Final answer:
The equation of the normal plane can be found using the components of the tangent vector as the normal vector and a point from the position vector. The general form is (x-x0)a + (y-y0)b + (z-z0)c = 0, where (a, b, c) is the normal vector. Without the specific value of t, we cannot match the equation to the provided answer choices.
Step-by-step explanation:
The student wants to find the equation of the normal plane given a tangent vector and a position vector r.

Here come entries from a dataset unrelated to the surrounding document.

theorem State.sectionEvt_keeps {s0 s : State} {x1 x2} (h : Keeps s0 s) : Keeps s0 (State.sectionEvt s x1 x2) := by
  unfold State.sectionEvt
  with_reducible repeat' first | assumption | apply State.cause1_keeps

theorem State.laneEvt_keeps {s0 s : State} {x1 x2} (h : Keeps s0 s) : Keeps s0 (State.laneEvt s x1 x2) := by
  unfold State.laneEvt
  with_reducible repeat' first | assumption | apply State.cause1_keeps

theorem State.hankEvt_keeps {s0 s : State} {x1 x2} (h : Keeps s0 s) : Keeps s0 (State.hankEvt s x1 x2) := by
  unfold State.hankEvt
  with_reducible repeat' first | assumption | apply State.cause1_keeps

theorem State.spinEvt_keeps {s0 s : State} {x1 x2} (h : Keeps s0 s) : Keeps s0 (State.spinEvt s x1 x2) := by
  unfold State.spinEvt
  with_reducible repeat' first | assumption | apply State.setBit1_keeps | apply State.withLevels_keeps

theorem State.gain_keeps {s0 s : State} {x1 x2 x3 x4} (h : Keeps s0 s) : Keeps s0 (State.gain s x1 x2 x3 x4) := by
  unfold State.gain
  with_reducible repeat' first
    | assumption | apply State.bump_keeps | apply State.put_keeps | apply State.raise_keeps | apply State.vecRise_keeps | apply Keeps.ite
    | simp only [Keeps.upd]

theorem State.routeGain_keeps {s0 s : State} {x1 x2 x3 x4} (h : Keeps s0 s) : Keeps s0 (State.routeGain s x1 x2 x3 x4) := by
  unfold State.routeGain
  with_reducible repeat' first | assumption | apply State.gain_keeps | apply State.vecFall_keeps | apply Keeps.ite

theorem clearPend_keeps {s0 s : State} {x0 x1} (h : Keeps s0 s) : Keeps s0 (clearPend x0 x1 s) := by
  unfold clearPend
  with_reducible repeat' first
    | assumption | intro _ _ _ | intro _ _ | apply State.put1_keeps | apply State.raise_keeps | apply State.vecFall_keeps | apply Keeps.ite
    | apply Keeps.foldl

/-! ## Link -/

theorem State.setLane_keeps {s0 s : State} {x1 x2} (h : Keeps s0 s) : Keeps s0 (State.setLane s x1 x2) := by
  unfold State.setLane
  with_reducible repeat' first | assumption | simp only [Keeps.upd]

theorem State.queueLane_keeps {s0 s : State} {x1 x2} (h : Keeps s0 s) : Keeps s0 (State.queueLane s x1 x2) := by
  unfold State.queueLane
  with_reducible repeat' first | assumption | simp only [Keeps.upd]

theorem State.sendWrite_keeps {s0 s : State} {x1 x2 x3 x4 x5} (h : Keeps s0 s) : Keeps s0 (State.sendWrite s x1 x2 x3 x4 x5) := by
  unfold State.sendWrite
  with_reducible repeat' first
    | assumption | intro _ _ _ | intro _ _ | apply State.queueLane_keeps | apply State.takeFree_keeps | apply Keeps.ite_snd | apply Keeps.foldl
    | simp only [Keeps.upd]

theorem State.sendRequest_keeps {s0 s : State} {x1} (h : Keeps s0 s) : Keeps s0 (State.sendRequest s x1) := by
  unfold State.sendRequest
  with_reducible repeat' first | assumption | apply State.queueLane_keeps | simp only [Keeps.upd] | split

theorem State.sendReads_keeps {s0 s : State} {x1 x2 x3 x4 x5 x6 x7} (h : Keeps s0 s) : Keeps s0 (State.sendReads s x1 x2 x3 x4 x5 x6 x7) := by
  unfold State.sendReads
  with_reducible repeat' first | assumption | intro _ _ _ | intro _ _ | apply State.sendRequest_keeps | apply Keeps.foldl

theorem State.newEpoch_keeps {s0 s : State} {x1} (h : Keeps s0 s) : Keeps s0 (State.newEpoch s x1) := by
  unfold State.newEpoch
  with_reducible repeat' first | assumption | simp only [Keeps.upd]

theorem State.rxHold_keeps {s0 s : State} {x1 x2 x3} (h : Keeps s0 s) : Keeps s0 (State.rxHold s x1 x2 x3) := by
  unfold State.rxHold
  with_reducible repeat' first | assumption | simp only [Keeps.upd]

theorem State.rxFree_keeps {s0 s : State} {x1 x2 x3} (h : Keeps s0 s) : Keeps s0 (State.rxFree s x1 x2 x3) := by
  unfold State.rxFree
  with_reducible repeat' first | assumption | simp only [Keeps.upd]

theorem State.rxTake_keeps {s0 s : State} {l p f t} (h : Keeps s0 s) (e : s.rxTake l p = some (f, t)) : Keeps s0 t := by
  unfold State.rxTake at e
  dsimp only at e
  split at e
  · cases e
  · split at e <;> cases e <;> (apply State.rxFree_keeps; simp only [Keeps.upd]; exact h)

/-! ## MemErrors -/

theorem State.ledSet_keeps {s0 s : State} {x1 x2 x3} (h : Keeps s0 s) : Keeps s0 (State.ledSet s x1 x2 x3) := by
  unfold State.ledSet
  with_reducible repeat' first | assumption | simp only [Keeps.upd]

theorem State.ledBump_keeps {s0 s : State} {x1 x2 x3} (h : Keeps s0 s) : Keeps s0 (State.ledBump s x1 x2 x3) := by
  unfold State.ledBump
  with_reducible repeat' first | assumption | apply State.ledSet_keeps

theorem State.ledCount_keeps {s0 s : State} {x1} (h : Keeps s0 s) : Keeps s0 (State.ledCount s x1) := by
  unfold State.ledCount
  with_reducible repeat' first | assumption | apply State.ledBump_keeps

theorem State.ledStackErr_keeps {s0 s : State} {x1 x2 x3} (h : Keeps s0 s) : Keeps s0 (State.ledStackErr s x1 x2 x3) := by
  unfold State.ledStackErr
  with_reducible repeat' first | assumption | apply State.ledBump_keeps

theorem State.retireRank_keeps {s0 s : State} {x1 x2} (h : Keeps s0 s) : Keeps s0 (State.retireRank s x1 x2) := by
  unfold State.retireRank
  with_reducible repeat' first
    | assumption | apply State.ledCount_keeps | apply State.ledSet_keeps | apply State.memEvt_keeps | apply State.put1_keeps
    | apply State.updSite_keeps | apply Keeps.ite

theorem State.rankFails_keeps {s0 s : State} {x1 x2} (h : Keeps s0 s) : Keeps s0 (State.rankFails s x1 x2) := by
  unfold State.rankFails
  with_reducible repeat' first | assumption | apply State.retireRank_keeps | apply Keeps.ite | simp only [Keeps.upd]

theorem State.errWhere_keeps {s0 s : State} {x1 x2 x3} (h : Keeps s0 s) : Keeps s0 (State.errWhere s x1 x2 x3) := by
  unfold State.errWhere
  with_reducible repeat' first | assumption | apply State.put1_keeps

The tangent vector provided is (1, t, 0.5t²), which implies a directional movement along the curve. The normal plane to a curve at a certain point is a plane that is perpendicular to the tangent vector at that point.
To find the normal plane, we can use the fact that the normal vector to the plane is given by the tangent vector to the curve. Therefore, the normal vector can be written directly from the components of the tangent vector, which are (1, t, 0.5t²). The equation of a plane is given by (x-x0, y-y0, z-z0) ⋅ (a, b, c) = 0, where (x0, y0, z0) is a point on the plane (which can be taken from the position vector r), and (a, b, c) is the normal vector to the plane.
Using the position vector r=(t, 0.5t², t³/6) at a point (say when t=1), we get the point (1, 0.5, 1/6). Using this point and the components of the tangent vector as the normal vector, we get the equation of the normal plane by the dot product:
(x-1)⋅ 1 + (y-0.5)⋅ t + (z-1/6)⋅ 0.5t² = 0
Which simplifies to:
(x-1) + t(y-0.5) + 0.5t²(z-1/6) = 0
To find the specific equation corresponding to the given answer choices, we would need to know the specific value of t at the point we're interested in. Without this information, we cannot correctly match to one of the given options a), b), c), or d).